Les syndicats attendent aussi davantage d’efforts de la mairie sur les formations, qui sont effectuées aujourd’hui sur une demi-journée, d’après Nicolas Léger. Et ressemblent plutôt selon lui à de « l’information ». « Il faut des vraies formations, avec des sessions en petits groupes plutôt que devant des dizaines de personnes comme cela se fait actuellement. Et ensuite former tous les agents dans de bonnes conditions, car actuellement ce sont les REV qui le font, sur la base de PowerPoint, après avoir été eux-mêmes sensibilisés une demi-journée seulement », critique-t-il.

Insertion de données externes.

/-! ## The Link -/

/-- R31, R62, R81, R89 to R91, R97: at a transmit opportunity in ONLINE or DRAINING the RESPONSE at the head of the reply
order goes first, then a pending ANNOUNCE or LEAVE, then, with the spent mark clear, the frame at the head of the queued order;
with the mark set a request waits. R105: ANNOUNCING offers its ANNOUNCE and nothing else. R83: an ANNOUNCE carries the protocol
level. What is offered starts, and passes through the receive buffer as well. MODEL'S CHOICE (log entry 8): the row says that
the medium was idle for 11 BT, and acts whatever idle length the state holds. -/
def Obligations.TransmitOpportunityOffersTheHeadFrame : Prop :=
  ∀ (s : State), s.pins.resetLow = false → s.link.attached = true → s.link.phase = .idle →
    let idle : LinkUnit := { s.link with idleLength := max s.link.idleLength 11, driving := none }
    let sending (tx : Transmission) : LinkUnit :=
      { s.link with phase := .own tx, idleLength := 0, receiveBuffer := .holds tx.frame, driving := none }
    let membership (body : FrameBody) : RawFrame :=
      { cls := 3, source := s.membership.own, dest := 0, tag := 0, issue := false, length := 0, body := body }
    let announce : Host.Outcome State Fault Refusal :=
      .next { s with link := sending { owner := .announce, frame := membership (.announce 1) } }
    (s.membership.link = .online ∨ s.membership.link = .draining →
      (∀ (pre post : List ListEntry) (e : ListEntry) (rest : List (Station × Tag)), s.inbound.list = pre ++ e :: post →
        e.state = .replyReady → (∀ x ∈ pre ++ post, x.source ≠ e.source ∨ x.tag ≠ e.tag) →
        s.inbound.replyOrder = (e.source, e.tag) :: rest →
        exec .transmitOpportunity s = .next
          (({ s with
              link :=
                sending
                  { owner := .reply e.source e.tag
                    frame :=
                      { cls := 0, source := s.membership.own, dest := e.source, tag := e.tag, issue := e.issue
                        length := Fin.ofNat 32 e.data.length
                        body := .response ((e.status.getD .ok).code) e.data } } } : State).withList
            (pre ++ { e with state := .replyOnAir } :: post) rest)) ∧
      (s.inbound.replyOrder = [] → s.membership.announcePending = true → exec .transmitOpportunity s = announce) ∧
      (s.inbound.replyOrder = [] → s.membership.announcePending = false → s.membership.leavePending = true →
        exec .transmitOpportunity s = .next { s with link := sending { owner := .leave, frame := membership .leave } }) ∧
      (s.inbound.replyOrder = [] → s.membership.announcePending = false → s.membership.leavePending = false →
        (∀ (g : Tag) (e : TransEntry) (rest : List Tag), s.outbound.queued = g :: rest →
          s.outbound.table[g] = some e → s.link.spent = false →
          exec .transmitOpportunity s = .next
            { s with
              link := sending { owner := .transaction g, frame := s.requestFrame g e }
              outbound :=
                { s.outbound with
                  table := s.outbound.table.set g (some { e with state := .onAir }), queued := rest } }) ∧
        (s.link.spent = true ∨ s.outbound.queued = [] → exec .transmitOpportunity s = .next { s with link := idle }))) ∧
    (s.membership.link = .announcing →
      (s.membership.announcePending = true → exec .transmitOpportunity s = announce) ∧
      (s.membership.announcePending = false → s.membership.leavePending = false →
        exec .transmitOpportunity s = .next { s with link := idle })) ∧
    (s.membership.link = .listening ∨ s.membership.link = .conflict →
      exec .transmitOpportunity s = .next { s with link := idle })

/-- R62, R82, R83, R85, R177: the request frame of an entry with a count of 1 to 16 carries its tag, issue bit and target under
the own number, is well formed and carriable, and has the class, the kind, the length and the body of the entry's kind: a READ
its page, offset and count, a WRITE page, offset and the words of its origin's buffer, an ATOMIC page, offset, operation and
operands, a SIGNAL its value, a PROBE nothing. R86: of two frames that start together the one with the lower class wins, and
within one class the one with the lower source; frames of different class or source never tie. R92, R93: every code driven in
the slot is read as itself, and a value that is no code is reported as NONE. -/
def Obligations.RequestFramesArbitrationAndSlotCodes : Prop :=
  (∀ (g : Tag) (e : TransEntry) (s : State),
    (∀ p o n, e.body = .read p o n → 1 ≤ n ∧ n ≤ 16) →
    (∀ p o n, e.body = .write p o n →
      1 ≤ (s.writeItems e.origin n).length ∧ (s.writeItems e.origin n).length ≤ 16) →
    let f := s.requestFrame g e
    let is (cls length : Nat) (body : FrameBody) : Prop := f.cls.val = cls ∧ f.length.val = length ∧ f.body = body
    f.source = s.membership.own ∧ f.dest = e.target ∧ f.tag = g ∧ f.issue = e.issue ∧ f.malformed = false ∧
      f.carriable = true ∧
      (∀ p o n, e.body = .read p o n → ∃ c : Fin 32, c.val = n ∧ is 1 0 (.readReq p o c)) ∧
      (∀ p o n, e.body = .write p o n →
        (∀ pre x post, e.origin = .posted x.place → s.aperture.posted = pre ++ x :: post →
          (∀ y ∈ pre, y.place ≠ x.place) → is 1 x.words.length (.writeReq p o x.words)) ∧
        (∀ k, e.origin = .slot k → n ≤ 16 →
          ∃ ws : List MaskedWord, ws.length = n ∧ is 1 n (.writeReq p o ws) ∧
            ∀ (i : Fin 16) (hi : i.val < ws.length), ws[i.val] = { mask := 0xF#4, data := s.slots[k].buffer[i] })) ∧
      (∀ p o a, e.body = .atomic p o (.fetchAdd a) → is 1 1 (.atomicReq p o 0 [a])) ∧
      (∀ p o a, e.body = .atomic p o (.swap a) → is 1 1 (.atomicReq p o 1 [a])) ∧
      (∀ p o a b, e.body = .atomic p o (.compareSwap a b) → is 1 2 (.atomicReq p o 2 [a, b])) ∧
      (∀ v, e.body = .signal v → is 2 1 (.signal [v])) ∧ (e.body = .probe → is 2 0 .probe)) ∧
  (∀ (f g : RawFrame),
    (f.beats g = true ↔ f.cls < g.cls ∨ f.cls = g.cls ∧ f.source < g.source) ∧
    (f.cls ≠ g.cls ∨ f.source ≠ g.source → f.beats g = true ∨ g.beats f = true)) ∧
  ((∀ c : AckCode, slotCode c.slotBits = c) ∧
    ∀ bits : BitVec 3, (∀ c : AckCode, c.slotBits ≠ bits) → slotCode bits = .nothing)

/-- R105, R109, R110, R91: the end of the own ANNOUNCE makes an ANNOUNCING station ONLINE; the end of the own LEAVE
takes a DRAINING station OFFLINE with the effects of reaching OFFLINE by leave. R109: in DRAINING the LEAVE becomes
pending when the Transaction Table, the Posted Write Buffer and the Inbound Request List are all empty; while one of
them is not, nothing changes. The row does what every removal does in its own happening (`checkDrain`). -/
def Obligations.MembershipFramesAndTheDrain : Prop :=
  (∀ (f : RawFrame) (s : State), s.pins.resetLow = false →
    (s.link.phase = .own { owner := .announce, frame := f } → s.membership.link = .announcing →
      exec .announceTransmitted s = .next
        { s with
          membership := { s.membership with link := .online, announcePending := false }
          link := { s.link with phase := .idle, idleLength := 0, receiveBuffer := .free }
          interrupt := { s.interrupt with linkCause := true } }) ∧
    (s.link.phase = .own { owner := .leave, frame := f } → s.membership.link = .draining →
      ∃ (roster : Vector RosterRecord 16) (filter : Vector (Vector FilterRecord 16) 16),
        roster[s.membership.own] = { state := .self, count := 0 } ∧
        (∀ i : Station, i ≠ s.membership.own → roster[i] = { state := .unheard, count := 0 }) ∧
        (∀ (i : Station) (g : Tag), (filter[i][g]).state = .vacant) ∧
        exec .leaveTransmitted s = .next
          { s with
            membership :=
              { s.membership with
                link := .offline, announcePending := false, leavePending := false, roster := roster }
            link :=
              { s.link with
                attached := false, phase := .idle, idleLength := 0, receiveBuffer := .free, driving := none
                slotLeft := none }
            inbound := { s.inbound with filter := filter }
            interrupt := { s.interrupt with linkCause := true } })) ∧
  (∀ (s : State), s.pins.resetLow = false →
    let empty : Prop := (∀ g : Tag, s.outbound.table[g] = none) ∧ s.aperture.posted = [] ∧ s.inbound.list = []
    exec .drainComplete s = .next s.checkDrain ∧
    (s.membership.link = .draining → empty →
      s.checkDrain = { s with membership := { s.membership with leavePending := true } }) ∧
    (s.membership.link ≠ .draining ∨ ¬empty → s.checkDrain = s))

/-- R79, R81, R84, R89, R104: the medium. The round gap clears the spent mark; the join listen takes LISTENING to
ANNOUNCING with an ANNOUNCE pending; the run after JOIN ends the assumed busy medium; a start marker makes the medium
busy, its frame filling the receive buffer; a stray bit and a bad frame start the idle count again and drive nothing. R80, R84:
after a bad frame idle is counted from its last dominant bit, so that the recessive bits since then are idle already. R99: the
slot that a soft reset found begun is driven to its end, and the Link Unit then detaches; after a JOIN it stays attached and the
driving ends, which is the model's choice (log entry 27). MODEL'S CHOICE (log entry 8): each row says that its length of idle,
or its run, has passed, a start marker that the medium was idle for 11 BT and a stray bit that it was not, and acts whatever the
state holds of it. -/
def Obligations.MediumHappeningsMoveTheLinkUnit : Prop :=
  (∀ (s : State), s.pins.resetLow = false →
    (s.link.attached = true → s.membership.link ≠ .offline → s.link.phase = .idle →
      exec .roundGapElapsed s = .next
          { s with link := { s.link with idleLength := max s.link.idleLength 30, spent := false, driving := none } } ∧
        exec .startMarker s = .next
          { s with link := { s.link with phase := .frame, idleLength := 0, receiveBuffer := .filling, driving := none } } ∧
        exec .strayDominantBit s = .next
          { s with link := { s.link with phase := .recovering, idleLength := 0, driving := none } }) ∧
    (s.link.attached = true → s.membership.link ≠ .offline → s.link.phase = .frame →
      exec (.badFrame 0) s = .next
          { s with
            link := { s.link with phase := .recovering, idleLength := 0, receiveBuffer := .free, driving := none } } ∧
        ∀ n, exec (.badFrame (n + 1)) s = .next
          { s with link := { s.link with phase := .idle, idleLength := n + 1, receiveBuffer := .free, driving := none } }) ∧
    (s.membership.link = .listening → s.link.phase = .idle →
      exec .joinListenComplete s = .next
        { s with
          membership := { s.membership with link := .announcing, announcePending := true }
          link := { s.link with idleLength := max s.link.idleLength 2000, driving := none }
          interrupt := { s.interrupt with linkCause := true } }) ∧
    (∀ n, s.link.phase = .sync n →
      exec .mediumSyncRun s = .next
          { s with link := { s.link with phase := .idle, idleLength := 11, driving := none, slotLeft := none } } ∧
        exec .strayDominantBit s = .next { s with link := { s.link with phase := .sync 0 } })) ∧
  (∀ (n : Nat) (s : State), s.pins.resetLow = false → s.link.slotLeft = some n →
    (s.membership.link = .offline →
      exec .acknowledgeSlotCompleted s = .next
        { s with
          link :=
            { s.link with
              attached := false, phase := .idle, idleLength := 0, receiveBuffer := .free, driving := none
              slotLeft := none } }) ∧
    (s.membership.link ≠ .offline →
      exec .acknowledgeSlotCompleted s = .next { s with link := { s.link with driving := none, slotLeft := none } }))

Le maire a fait de son côté de nouveaux pas vers les syndicats récemment, en proposant de réorganiser les temps d’activité périscolaire d’une heure et demie les mardis et vendredis. Et d’après nos informations, les syndicats ont eu gain de cause aussi pour désigner une personne référente pour le change des enfants.
L’appel à la grève court jusqu’à vendredi.